Mix in the Gruyere, gently fold in the cooked pumpkin, and sage. Season with salt and pepper to taste. Serve alongside the Crispy Duck, drizzle with the Cranberry-Port sauce.

Serves 4-6.

Three Sisters Soup

Beans, corn and squash are known in Native American food culture as the "Three Sisters" because of the practice of companion planting these items together to feed the soil, help provide structure for the climbing beans and decrease weeds.

The fact that the beans are available dried in winter, along with my stash of winter squash, and corn that was frozen from summer, means local eating in winter, too. The hearty soup does include a smoked pork shank for flavor, but this is optional if you want a vegetarian soup. The three sisters also provide a good vegetarian protein balance without the need for meat here.

I use my handy, and rather large pressure cooker here. To do this without a pressure cooker, plan on a cooking time of two hours and 15 minutes. It makes a whole lot of soup. Plan on freezing some for an easy dinner in the future.

Three Sisters Soup

1/2 pumpkin, rind, seeds and stringy pulp removed, diced in 1/4 inch cubes
1 onion, diced
5 garlic cloves, minced
2 Tbs. olive oil
4 mild green chiles, poblano works well, seeded and diced
28 oz. tomatoes in juices
1-1/2 tsp. cumin
1 tsp. Ancho chile powder
1/2 tsp. cinnamon
64 oz. chicken or vegetable stock
1 lb. dried beans, soaked overnight, drained and rinsed (heirloom beans like anasazi or vaquero work best, kidney beans as a substitute).
1 smoked pork shank, optional
12 oz. frozen corn
1 bunch cilantro, chopped
salt and pepper to taste

Heat the olive oil over medium heat. Add the onion, green chiles, garlic, cumin, Ancho chile powder, and cinnamon to the pot and sweat for 10 minutes until the onion is translucent. Add the stock, tomatoes and juices, beans and the pumpkin cubes, and pork shank if using.

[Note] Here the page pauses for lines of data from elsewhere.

-- ==== Sys2Proof/Machine/Jetty.lean ====
section
/-!
DEFINITION. Sys2Proof/Machine/Jetty.lean: the sensors' registers: windows, transactions, the raw buffer, the mirror, events and
polls (R372 to R394).
-/
namespace Sys2Proof.Machine

/-- Window n. -/
def State.window (s : State) (n : Nat) : JettySt := SMap.get (fun _ => {}) s.windows n
def State.putWindow (s : State) (n : Nat) (x : JettySt) : State := { s with windows := SMap.set (fun _ => {}) s.windows n x }

/-- A slot of a window. -/
def JettySt.slot (x : JettySt) (i : Nat) : JettySlot := SMap.get (fun _ => {}) x.slots i
def JettySt.putSlot (x : JettySt) (i : Nat) (v : JettySlot) : JettySt := { x with slots := SMap.set (fun _ => {}) x.slots i v }

/-- Slots open now (R376). -/
def JettySt.openSlots (x : JettySt) : Nat := (x.slots.filter (·.2.isOpen)).length

/-- Store slot i of window n; JT_STAT shows the open slots and the largest count of them (R393). -/
def State.putJtSlot (s : State) (n i : Nat) (v : JettySlot) : State :=
  let x := (s.window n).putSlot i v
  ((s.putWindow n x).put (jtPage n) Jetty.JT_STAT_OPEN x.openSlots).putMax (jtPage n) Jetty.JT_STAT_PEAK x.openSlots

/-- CTRL.EN of window n (R372). -/
def State.jtEnabled (s : State) (n : Nat) : Bool := s.flag (jtPage n) Hdr.CTRL_EN

/-- JT_ERR as it now is (R385). -/
def State.judgeJtErr (s : State) (n : Nat) : State := s.cond (jtPage n) 0 (s.flag (jtPage n) Jetty.JT_ERR_INFO_VALID)

/-- MIR_ERR as it now is (R394). -/
def State.judgeMirErr (s : State) (n : Nat) : State :=
  s.cond (jtPage n) 3 (s.get (jtPage n) Jetty.MIR_ERR_LO_ENTRY != 0 || s.get (jtPage n) Jetty.MIR_ERR_HI_ENTRY != 0)

/-- Record and count a failed transaction (R385): the first in full, later ones in OVERFLOW. -/
def State.logJt (s : State) (n requester : Nat) (write : Bool) (cause gen id word far count : Nat) : State :=
  let pg := jtPage n
  let s := s.countSat pg Jetty.JT_CNT_ERR_COUNT
  if s.flag pg Jetty.JT_ERR_INFO_VALID then s.put pg Jetty.JT_ERR_INFO_OVERFLOW 1
  else
    let s := (s.put pg Jetty.JT_ERR_INFO_REQUESTER requester).put pg Jetty.JT_ERR_INFO_WRITE (bit write)
    let s := (s.put pg Jetty.JT_ERR_INFO_CAUSE cause).put pg Jetty.JT_ERR_INFO_GEN gen
    let s := (s.put pg Jetty.JT_ERR_INFO_ID id).put pg Jetty.JT_ERR_INFO_WORD word
    let s := (s.put pg Jetty.JT_ERR_DATA_FAR_STATUS far).put pg Jetty.JT_ERR_DATA_COUNT count
    (s.put pg Jetty.JT_ERR_INFO_VALID 1).judgeJtErr n

/-- Slots that a requester may take, lowest first (R376, R381): the top CORE_RES ones are for LP0 to LP3. -/
def State.jtFree (s : State) (n requester : Nat) : List Nat :=
  let top := if 4 ≤ requester then 64 else 64 - s.get (jtPage n) Jetty.JT_CFG_CORE_RES
  (List.range top).filter fun i => let x := (s.window n).slot i
    !x.isOpen && x.late != some x.gen

/-- Bytes of a value on the bus, in ORDER (R374): 0 sends the most significant first. -/
def busBytes (order w v : Nat) : List Byte := if order = 0 then toBytesBE w v else toBytesLE w v

/-- The value of bytes from the bus, in ORDER. -/
def busValue (order : Nat) (b : List Byte) : Nat := if order = 0 then ofBytesBE b else ofBytesLE b

/-- A register address on the bus (R374): 2 or 1 bytes, most significant first. -/
def State.regAddr (s : State) (n a : Nat) : List Byte := toBytesBE (1 + s.get (jtPage n) Jetty.JT_CFG_ADDR16) a

/-- A read or a write of register address `a`, `w` bytes wide, by the window's settings (R374, R387). -/
def State.regTxn (s : State) (n a w : Nat) (value : Option Nat) : BusTxn :=
  let pg := jtPage n
  let bytes := match value with
    | some v => busBytes (s.get pg Jetty.JT_CFG_ORDER) w v
    | none => []
  { bus := s.get pg Jetty.JT_CFG_BUS, op := if value.isSome then 0 else 2, target := s.get pg Jetty.JT_CFG_DEV_ADDR,
    wr := s.regAddr n a ++ bytes, rd := if value.isSome then 0 else w, order := s.get pg Jetty.JT_CFG_ORDER }

/-- The register that word i maps to (R374), and its width in bytes. -/
def State.wordReg (s : State) (n i : Nat) : Nat × Nat :=
  let pg := jtPage n
  let w := 2 ^ s.get pg Jetty.JT_CFG_WIDTH
  ((s.get pg Jetty.JT_BASE_REG_BASE + i * w) % 2 ^ (8 * (1 + s.get pg Jetty.JT_CFG_ADDR16)), w)

/-- Hand an open slot's transaction to the back channel or to the local controller (R129, R377). -/
def State.sendTxn (s : State) (n i : Nat) : State :=
  let x := (s.window n).slot i
  let t := x.txn
  if n < 32 then
    s.bcSend n 6 ([BitVec.ofNat 8 i, BitVec.ofNat 8 (x.gen * 16 + t.bus * 8 + t.op), BitVec.ofNat 8 t.target,
      BitVec.ofNat 8 t.wr.length, BitVec.ofNat 8 t.rd, 0] ++ t.wr)
  else
    let s := s.putWindow n { s.window n with localQueue := (s.window n).localQueue ++ [i] }
    (s.put (jtPage n) Jetty.LOC_STAT_BUSY 1).emit (.localBus n t.bus t.op t.target t.wr t.rd)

Bring to a boil, then reduce heat. Lock on the pressure cooker top, making sure it seals correctly. This will cook for 45 minutes. When done cooking, turn off burner and follow your pressure cooker manufacturer's directions to release the steam. When the cooker is ready to be opened, unlock the top and remove the pork shank to a cutting board.

Using tongs, pull the meat from the bone. Add meat back to the pot. Bring to a simmer. Add the frozen corn and simmer for about 10 minutes. Before serving, adjust the salt and pepper, mix in the cilantro, reserving some as a garnish. Freezes well. Makes about 14-16 servings.